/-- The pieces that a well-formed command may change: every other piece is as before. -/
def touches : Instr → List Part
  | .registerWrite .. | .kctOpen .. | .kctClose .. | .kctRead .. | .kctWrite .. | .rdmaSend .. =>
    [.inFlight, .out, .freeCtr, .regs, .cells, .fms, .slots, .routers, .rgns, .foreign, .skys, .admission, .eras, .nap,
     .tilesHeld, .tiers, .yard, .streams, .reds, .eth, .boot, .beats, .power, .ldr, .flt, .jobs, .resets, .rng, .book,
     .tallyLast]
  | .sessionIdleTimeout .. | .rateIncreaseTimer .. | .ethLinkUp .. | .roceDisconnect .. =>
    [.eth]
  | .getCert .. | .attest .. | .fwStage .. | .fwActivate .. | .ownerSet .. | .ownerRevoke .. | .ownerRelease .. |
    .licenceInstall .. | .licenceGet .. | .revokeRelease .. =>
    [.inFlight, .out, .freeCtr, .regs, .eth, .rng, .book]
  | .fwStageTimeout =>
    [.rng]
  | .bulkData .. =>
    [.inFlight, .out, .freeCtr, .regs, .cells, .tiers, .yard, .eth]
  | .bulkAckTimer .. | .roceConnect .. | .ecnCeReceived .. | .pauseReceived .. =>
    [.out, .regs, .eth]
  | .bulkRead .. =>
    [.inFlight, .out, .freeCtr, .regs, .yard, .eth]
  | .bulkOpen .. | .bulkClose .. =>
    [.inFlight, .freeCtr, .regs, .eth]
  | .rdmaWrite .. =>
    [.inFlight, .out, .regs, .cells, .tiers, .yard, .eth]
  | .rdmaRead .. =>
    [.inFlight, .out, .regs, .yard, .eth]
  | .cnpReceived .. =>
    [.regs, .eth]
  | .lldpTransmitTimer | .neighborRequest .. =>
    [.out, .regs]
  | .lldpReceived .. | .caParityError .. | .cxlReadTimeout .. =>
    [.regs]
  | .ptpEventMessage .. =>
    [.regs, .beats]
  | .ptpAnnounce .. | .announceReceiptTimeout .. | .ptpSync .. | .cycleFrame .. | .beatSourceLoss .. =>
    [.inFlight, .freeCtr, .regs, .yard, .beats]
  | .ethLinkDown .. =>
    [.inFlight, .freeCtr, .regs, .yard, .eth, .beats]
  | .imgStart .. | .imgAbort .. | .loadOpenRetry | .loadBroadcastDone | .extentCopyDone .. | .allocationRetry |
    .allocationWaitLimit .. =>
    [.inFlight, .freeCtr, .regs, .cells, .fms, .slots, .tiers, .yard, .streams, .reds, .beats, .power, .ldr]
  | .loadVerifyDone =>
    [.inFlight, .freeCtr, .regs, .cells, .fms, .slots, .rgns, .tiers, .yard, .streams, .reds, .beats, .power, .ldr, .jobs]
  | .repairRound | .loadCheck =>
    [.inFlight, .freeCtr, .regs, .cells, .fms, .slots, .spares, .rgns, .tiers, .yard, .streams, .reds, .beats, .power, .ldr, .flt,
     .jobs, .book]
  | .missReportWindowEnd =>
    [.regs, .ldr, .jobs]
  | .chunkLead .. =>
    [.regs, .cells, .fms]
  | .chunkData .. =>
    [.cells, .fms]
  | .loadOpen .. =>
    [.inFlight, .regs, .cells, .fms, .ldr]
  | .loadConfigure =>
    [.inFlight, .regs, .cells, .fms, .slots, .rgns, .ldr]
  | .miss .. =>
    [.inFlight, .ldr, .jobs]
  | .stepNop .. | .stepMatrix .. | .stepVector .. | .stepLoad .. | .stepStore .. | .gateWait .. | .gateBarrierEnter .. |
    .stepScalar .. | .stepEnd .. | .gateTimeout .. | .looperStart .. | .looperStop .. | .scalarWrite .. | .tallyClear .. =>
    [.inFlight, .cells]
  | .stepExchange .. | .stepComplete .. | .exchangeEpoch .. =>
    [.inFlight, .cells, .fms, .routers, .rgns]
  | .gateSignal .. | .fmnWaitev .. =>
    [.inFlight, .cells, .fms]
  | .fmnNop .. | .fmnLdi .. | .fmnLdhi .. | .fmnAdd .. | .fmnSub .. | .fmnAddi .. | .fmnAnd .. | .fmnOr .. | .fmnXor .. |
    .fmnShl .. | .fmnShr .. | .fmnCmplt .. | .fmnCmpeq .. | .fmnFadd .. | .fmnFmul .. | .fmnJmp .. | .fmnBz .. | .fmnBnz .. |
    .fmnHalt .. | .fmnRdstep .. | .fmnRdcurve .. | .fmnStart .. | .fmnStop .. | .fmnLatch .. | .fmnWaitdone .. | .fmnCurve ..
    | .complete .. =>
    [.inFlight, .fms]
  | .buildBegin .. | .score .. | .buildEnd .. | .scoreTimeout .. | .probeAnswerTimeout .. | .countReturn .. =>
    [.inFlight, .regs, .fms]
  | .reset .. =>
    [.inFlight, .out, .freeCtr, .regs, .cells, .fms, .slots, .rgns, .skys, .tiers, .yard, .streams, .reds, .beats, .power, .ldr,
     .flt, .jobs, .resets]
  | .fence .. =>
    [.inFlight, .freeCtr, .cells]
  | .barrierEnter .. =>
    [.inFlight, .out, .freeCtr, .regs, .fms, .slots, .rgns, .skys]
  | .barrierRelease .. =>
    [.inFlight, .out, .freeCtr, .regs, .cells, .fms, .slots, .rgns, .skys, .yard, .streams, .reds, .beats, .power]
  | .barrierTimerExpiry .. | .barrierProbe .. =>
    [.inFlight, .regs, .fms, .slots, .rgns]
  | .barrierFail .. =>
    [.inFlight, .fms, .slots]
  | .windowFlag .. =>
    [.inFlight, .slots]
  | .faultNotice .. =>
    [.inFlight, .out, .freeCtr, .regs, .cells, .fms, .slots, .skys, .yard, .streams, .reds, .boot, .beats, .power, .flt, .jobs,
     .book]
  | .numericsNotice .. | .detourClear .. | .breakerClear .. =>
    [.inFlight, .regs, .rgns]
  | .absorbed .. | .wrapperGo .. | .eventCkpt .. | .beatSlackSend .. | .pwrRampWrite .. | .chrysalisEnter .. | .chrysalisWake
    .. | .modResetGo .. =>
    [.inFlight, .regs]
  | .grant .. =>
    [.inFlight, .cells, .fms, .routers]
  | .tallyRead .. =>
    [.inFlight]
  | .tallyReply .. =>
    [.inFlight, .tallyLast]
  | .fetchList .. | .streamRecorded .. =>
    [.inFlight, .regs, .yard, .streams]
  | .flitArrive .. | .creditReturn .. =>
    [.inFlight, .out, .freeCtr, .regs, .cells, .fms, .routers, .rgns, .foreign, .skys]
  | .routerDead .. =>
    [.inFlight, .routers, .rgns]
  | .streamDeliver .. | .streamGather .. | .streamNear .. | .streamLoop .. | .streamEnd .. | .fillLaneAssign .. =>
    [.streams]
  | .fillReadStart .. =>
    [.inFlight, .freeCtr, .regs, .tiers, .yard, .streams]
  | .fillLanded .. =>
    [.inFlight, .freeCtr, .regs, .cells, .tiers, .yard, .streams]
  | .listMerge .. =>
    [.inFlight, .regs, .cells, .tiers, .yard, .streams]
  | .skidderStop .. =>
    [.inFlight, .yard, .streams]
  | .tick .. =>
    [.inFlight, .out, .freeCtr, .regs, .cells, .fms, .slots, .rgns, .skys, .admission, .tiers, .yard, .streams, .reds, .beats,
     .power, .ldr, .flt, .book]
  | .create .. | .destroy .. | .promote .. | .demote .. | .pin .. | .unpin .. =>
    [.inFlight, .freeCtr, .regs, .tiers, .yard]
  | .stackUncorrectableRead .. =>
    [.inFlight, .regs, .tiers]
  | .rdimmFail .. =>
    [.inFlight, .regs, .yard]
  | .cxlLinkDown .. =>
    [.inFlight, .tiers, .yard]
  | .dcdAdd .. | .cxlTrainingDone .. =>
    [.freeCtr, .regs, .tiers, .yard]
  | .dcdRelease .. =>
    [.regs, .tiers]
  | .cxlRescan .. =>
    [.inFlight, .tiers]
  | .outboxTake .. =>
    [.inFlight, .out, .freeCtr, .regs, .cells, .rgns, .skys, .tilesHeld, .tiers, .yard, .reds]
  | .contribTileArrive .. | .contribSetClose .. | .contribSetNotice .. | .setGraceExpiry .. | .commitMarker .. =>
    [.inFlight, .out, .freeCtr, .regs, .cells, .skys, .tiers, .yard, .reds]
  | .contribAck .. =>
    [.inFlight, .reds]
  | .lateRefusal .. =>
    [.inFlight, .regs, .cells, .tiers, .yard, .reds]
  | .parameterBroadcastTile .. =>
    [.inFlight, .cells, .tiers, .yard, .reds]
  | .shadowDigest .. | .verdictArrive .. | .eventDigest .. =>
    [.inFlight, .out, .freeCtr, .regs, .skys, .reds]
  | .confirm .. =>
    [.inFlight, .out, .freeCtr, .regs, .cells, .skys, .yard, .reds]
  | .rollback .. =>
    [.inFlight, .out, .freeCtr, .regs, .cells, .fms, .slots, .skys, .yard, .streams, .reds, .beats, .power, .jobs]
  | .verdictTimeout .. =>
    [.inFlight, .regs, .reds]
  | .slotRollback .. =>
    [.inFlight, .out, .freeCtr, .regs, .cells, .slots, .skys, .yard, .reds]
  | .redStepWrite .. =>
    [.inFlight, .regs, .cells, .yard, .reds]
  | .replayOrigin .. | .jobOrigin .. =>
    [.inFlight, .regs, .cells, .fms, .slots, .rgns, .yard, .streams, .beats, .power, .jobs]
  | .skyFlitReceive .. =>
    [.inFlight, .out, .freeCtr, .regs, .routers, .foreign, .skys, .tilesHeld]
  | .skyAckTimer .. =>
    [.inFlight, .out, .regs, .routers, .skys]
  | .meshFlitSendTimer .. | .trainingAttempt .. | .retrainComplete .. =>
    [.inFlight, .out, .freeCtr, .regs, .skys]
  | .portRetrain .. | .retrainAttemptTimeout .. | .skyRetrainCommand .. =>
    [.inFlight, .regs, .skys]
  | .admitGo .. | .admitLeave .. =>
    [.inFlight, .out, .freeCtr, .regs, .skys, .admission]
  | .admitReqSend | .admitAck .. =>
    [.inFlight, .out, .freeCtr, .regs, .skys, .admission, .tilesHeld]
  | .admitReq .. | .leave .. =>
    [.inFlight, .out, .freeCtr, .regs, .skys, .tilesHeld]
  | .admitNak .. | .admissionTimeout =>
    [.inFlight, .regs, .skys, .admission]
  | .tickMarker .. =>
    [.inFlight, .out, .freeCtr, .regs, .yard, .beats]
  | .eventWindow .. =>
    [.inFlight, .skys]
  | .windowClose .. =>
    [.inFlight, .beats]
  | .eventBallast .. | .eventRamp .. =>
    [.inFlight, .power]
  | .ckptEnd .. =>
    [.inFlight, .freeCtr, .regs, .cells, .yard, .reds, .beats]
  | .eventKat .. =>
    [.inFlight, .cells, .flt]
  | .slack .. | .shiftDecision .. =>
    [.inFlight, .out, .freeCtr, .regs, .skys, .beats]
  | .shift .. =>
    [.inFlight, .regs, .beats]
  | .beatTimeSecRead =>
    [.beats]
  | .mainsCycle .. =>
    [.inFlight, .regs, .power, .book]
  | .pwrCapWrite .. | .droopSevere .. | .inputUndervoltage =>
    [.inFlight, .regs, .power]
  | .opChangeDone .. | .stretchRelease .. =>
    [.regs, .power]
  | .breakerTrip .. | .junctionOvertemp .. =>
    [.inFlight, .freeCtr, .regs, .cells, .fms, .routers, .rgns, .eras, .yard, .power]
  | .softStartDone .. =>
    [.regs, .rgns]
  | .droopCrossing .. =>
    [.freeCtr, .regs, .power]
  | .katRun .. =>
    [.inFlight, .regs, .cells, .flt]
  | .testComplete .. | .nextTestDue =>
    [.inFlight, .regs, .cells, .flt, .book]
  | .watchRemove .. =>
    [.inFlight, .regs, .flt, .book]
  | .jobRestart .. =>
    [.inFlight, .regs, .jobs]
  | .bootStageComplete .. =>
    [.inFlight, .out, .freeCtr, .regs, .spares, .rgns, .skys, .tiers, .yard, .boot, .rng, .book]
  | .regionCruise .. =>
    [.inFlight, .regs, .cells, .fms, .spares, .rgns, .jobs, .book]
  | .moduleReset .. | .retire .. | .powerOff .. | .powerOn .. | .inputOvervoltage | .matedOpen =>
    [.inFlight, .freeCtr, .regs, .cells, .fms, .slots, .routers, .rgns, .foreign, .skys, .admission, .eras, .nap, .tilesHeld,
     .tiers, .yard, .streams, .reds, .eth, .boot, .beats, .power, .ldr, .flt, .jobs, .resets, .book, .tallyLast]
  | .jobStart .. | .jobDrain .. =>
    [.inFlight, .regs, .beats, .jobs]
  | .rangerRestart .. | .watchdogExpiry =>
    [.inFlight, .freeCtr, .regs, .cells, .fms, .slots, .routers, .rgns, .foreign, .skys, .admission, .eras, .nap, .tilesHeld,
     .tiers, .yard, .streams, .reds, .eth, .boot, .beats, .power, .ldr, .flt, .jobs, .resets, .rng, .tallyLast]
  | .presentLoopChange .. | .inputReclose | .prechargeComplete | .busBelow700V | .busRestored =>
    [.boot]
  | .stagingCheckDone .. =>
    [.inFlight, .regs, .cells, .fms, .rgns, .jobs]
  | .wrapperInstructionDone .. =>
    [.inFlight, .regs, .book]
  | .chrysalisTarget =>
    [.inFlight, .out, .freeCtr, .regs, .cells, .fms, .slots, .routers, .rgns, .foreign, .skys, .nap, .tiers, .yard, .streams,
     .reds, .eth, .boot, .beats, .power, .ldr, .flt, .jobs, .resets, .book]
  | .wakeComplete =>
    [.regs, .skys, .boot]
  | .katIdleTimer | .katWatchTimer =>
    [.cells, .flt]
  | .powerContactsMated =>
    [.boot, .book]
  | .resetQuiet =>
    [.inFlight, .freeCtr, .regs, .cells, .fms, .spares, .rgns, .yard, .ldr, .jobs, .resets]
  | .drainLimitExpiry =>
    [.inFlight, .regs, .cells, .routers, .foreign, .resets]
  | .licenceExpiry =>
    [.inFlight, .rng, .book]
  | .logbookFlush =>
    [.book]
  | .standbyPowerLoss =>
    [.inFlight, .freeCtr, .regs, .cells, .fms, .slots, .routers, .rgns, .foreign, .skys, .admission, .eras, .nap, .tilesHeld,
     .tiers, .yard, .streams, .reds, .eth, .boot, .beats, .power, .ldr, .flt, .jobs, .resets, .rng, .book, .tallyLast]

> _WHAT NEEDS TO BE DONE_
Restate the records above verbatim up to and including the line containing "[.out, .regs]".

> _EXERCISE ANSWER_
/-- The pieces that a well-formed command may change: every other piece is as before. -/
def touches : Instr → List Part
  | .registerWrite .. | .kctOpen .. | .kctClose .. | .kctRead .. | .kctWrite .. | .rdmaSend .. =>
    [.inFlight, .out, .freeCtr, .regs, .cells, .fms, .slots, .routers, .rgns, .foreign, .skys, .admission, .eras, .nap,
     .tilesHeld, .tiers, .yard, .streams, .reds, .eth, .boot, .beats, .power, .ldr, .flt, .jobs, .resets, .rng, .book,
     .tallyLast]
  | .sessionIdleTimeout .. | .rateIncreaseTimer .. | .ethLinkUp .. | .roceDisconnect .. =>
    [.eth]
  | .getCert .. | .attest .. | .fwStage .. | .fwActivate .. | .ownerSet .. | .ownerRevoke .. | .ownerRelease .. |
    .licenceInstall .. | .licenceGet .. | .revokeRelease .. =>
    [.inFlight, .out, .freeCtr, .regs, .eth, .rng, .book]
  | .fwStageTimeout =>
    [.rng]
  | .bulkData .. =>
    [.inFlight, .out, .freeCtr, .regs, .cells, .tiers, .yard, .eth]
  | .bulkAckTimer .. | .roceConnect .. | .ecnCeReceived .. | .pauseReceived .. =>
    [.out, .regs, .eth]
  | .bulkRead .. =>
    [.inFlight, .out, .freeCtr, .regs, .yard, .eth]
  | .bulkOpen .. | .bulkClose .. =>
    [.inFlight, .freeCtr, .regs, .eth]
  | .rdmaWrite .. =>
    [.inFlight, .out, .regs, .cells, .tiers, .yard, .eth]
  | .rdmaRead .. =>
    [.inFlight, .out, .regs, .yard, .eth]
  | .cnpReceived .. =>
    [.regs, .eth]
  | .lldpTransmitTimer | .neighborRequest .. =>
    [.out, .regs]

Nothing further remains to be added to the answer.